> WORK TO COMPLETE:
Only lines containing "true" belong in the answer, each copied from the entries below.

Segment Start: DATA UNDER STUDY

-- ==== Sys2Proof/Certificates/Slice0/Obligations.lean ====
section
/-! DEFINITION. The statements for the provers. The rules of the spec that a docstring names in parentheses are
those the statement is drawn from, whole or in part; OBLIGATIONS.json says which statements state a rule whole. -/

open Sys2Proof Sys2Proof.Machine

/-! ### The queue, the step, and what every command keeps -/

/-- A step on a queue whose front is `c` is `exec c` on the state with the queue's rest. -/
def Obligations.StepRunsFront : Prop :=
  ∀ (c : Instr) (s : State), step { s with pending := c :: s.pending } = exec c s

/-- The state after reset: every register at its reset value, FT at 0, no byte written, no line recorded, no agent attached,
the queue empty; it is in canonical form. -/
def Obligations.ResetState : Prop :=
  (∀ o, rd State.reset o = regReset o) ∧ State.reset.pending = [] ∧ State.reset.aon.ft = 0 ∧
  (∀ a, memGet State.reset.mem.dram a = memDefault) ∧ (∀ a, (linkOf State.reset a).attached = false) ∧
  (∀ a, linkState State.reset a = 0) ∧ (∀ m, chanState State.reset m = 0) ∧ Canonical State.reset ∧
  rd State.reset 0x000 = 0x00C11280#64 ∧ rd State.reset 0x004 = 0x00000B2E#64

/-- On an empty queue FT advances by one unit, or by one edge of 122,070.3125 units in STANDBY, RETAIN and OFF, scaled by
1 + TRIM × 10^-8, the fraction carried; while PORST_N is low nothing changes at all. That a step on an empty queue is this
advance of FT is the model's choice (log entry 1).

Such a step carries two slots of the crossbar. Of two packets that request one output, the one with the nearer deadline sends
both, whatever their inputs; a packet that ends is whole in its port's egress staging (from R217, R218).

R206: a LOAD while the ENGINE is RUNNING changes nothing and raises FT_LOAD; else FT takes GLB_FT_LOAD. -/
def Obligations.FabricTime : Prop :=
  (∀ s : State, s.pending = [] →
    (s.aon.porstLow = true → step s = .next s) ∧
    (s.aon.porstLow = false → ∃ (n f : Nat) (t : State), f < 1600000000 ∧
      n * 1600000000 + f = s.aon.ftFrac + (if 1 ≤ rdf s 0x204 0 3 ∧ rdf s 0x204 0 3 ≤ 3 then 1953125 else 16) *
        ((100000000 : Int) + signedOf (rdf s 0x114 0 16) 16).toNat ∧
      step s = .next t ∧ t.aon = { s.aon with ft := s.aon.ft + BitVec.ofNat 64 n, ftFrac := f, stepQ := t.aon.stepQ,
                                              stepWait := t.aon.stepWait } ∧
      Only [.aon, .dev, .home, .mem, .links, .meter, .xbar] s t)) ∧
  (∀ (p q : Packet) (s : State), s.pending = [] → asleep s = false → rdf s 0x204 0 3 = 0 → s.aon.ftFrac < 1600000000 →
    s.xbar.mute = [] → s.xbar.half = 0 → s.xbar.packets = [q, p] → p.input < 25 → q.input < 25 → p.input ≠ q.input →
    p.output < 24 → q.output = p.output → nowNs s ≤ p.deadline.toNat → p.deadline.toNat < q.deadline.toNat →
    q.deadline.toNat < nowNs s + 2 ^ 29 → p.sent + 2 < p.slots →
    ∃ t, step s = .next t ∧ t.xbar.packets = [q, { p with sent := p.sent + 2 }] ∧
      sFind t.xbar.grants p.output = some p.input) ∧
  (∀ (p : Packet) (m : TxMsg) (s : State), s.pending = [] → asleep s = false → rdf s 0x204 0 3 = 0 →
    s.aon.ftFrac < 1600000000 → s.xbar.mute = [] → s.xbar.half = 0 → s.xbar.packets = [p] → p.input < 25 → p.output < 24 →
    p.msg = some m → destOf m < 32 → isZcl s (destOf m) = true → p.sent + 1 = p.slots →
    ∃ t, step s = .next t ∧ t.xbar.packets = [] ∧ (linkOf t (destOf m)).txq = (linkOf s (destOf m)).txq ++ [m]) ∧
  (∀ s : State, capAnswers s = true →
    (s.dev.running = true →
      exec .ftLoad s = .next (wr (answered false 0 s) 0x010128 (rd s 0x010128 ||| 8#64))) ∧
    (s.dev.running = false → ∃ t, exec .ftLoad s = .next t ∧ t.aon = { s.aon with ft := rd s 0x108, ftFrac := 0 } ∧
      Acked s t ∧ Only [.cap, .aon, .regs] s t ∧ RegsOnly (· = 0x110) s t))

/-- A command runs, whatever the state, exactly when every unit it names exists; the one thing refused is an access to the
TEST range that factory test mode has opened. -/
def Obligations.CommandsComplete : Prop :=
  ∀ (c : Instr) (s : State),
    (c.wf = false → exec c s = .fault .noSuchUnit) ∧
    (c.wf = true → (∃ t, exec c s = .next t) ∨
      (s.aon.testMode = true ∧ exec c s = .refused .factoryTestUndocumented))

/-- No command touches the queue.

FT is set by a LOAD and by a cold reset or its end, and by no other command. -/
def Obligations.QueueAndFtStand : Prop :=
  (∀ (c : Instr) (s t : State), exec c s = .next t → t.pending = s.pending) ∧
  (∀ (c : Instr) (s t : State), exec c s = .next t →
    (t.aon.ft = s.aon.ft ∧ t.aon.ftFrac = s.aon.ftFrac) ∨ c = .ftLoad ∨ (∃ w v, c = .registerWrite 0x110#24 w v) ∨
    c = .coldReset ∨ ∃ b, c = .porstRelease b)

/-- While PORST_N is low every step leaves the block as the cold reset left it. -/
def Obligations.HeldInResetKept : Prop :=
  ∀ s t : State, HeldInReset s → step s = .next t → HeldInReset t

/-- Fuse bits are only ever set, and only by FUSEPROG while PORST_N is low. -/
def Obligations.FusesOnlyGrow : Prop :=
  ∀ s t : State, step s = .next t →
    FusesGrow s.aon.fuses t.aon.fuses ∧
    (t.aon.fuses ≠ s.aon.fuses → s.aon.porstLow = true ∧ ∃ op rest, s.pending = .fuseprog op :: rest)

Segment End: DATA UNDER STUDY

> SOLUTION:
    (s.aon.porstLow = true → step s = .next s) ∧
    p.msg = some m → destOf m < 32 → isZcl s (destOf m) = true → p.sent + 1 = p.slots →
  (∀ s : State, capAnswers s = true →
    (s.dev.running = true →
    (c.wf = true → (∃ t, exec c s = .next t) ∨
      (s.aon.testMode = true ∧ exec c s = .refused .factoryTestUndocumented))
    (t.aon.fuses ≠ s.aon.fuses → s.aon.porstLow = true ∧ ∃ op rest, s.pending = .fuseprog op :: rest)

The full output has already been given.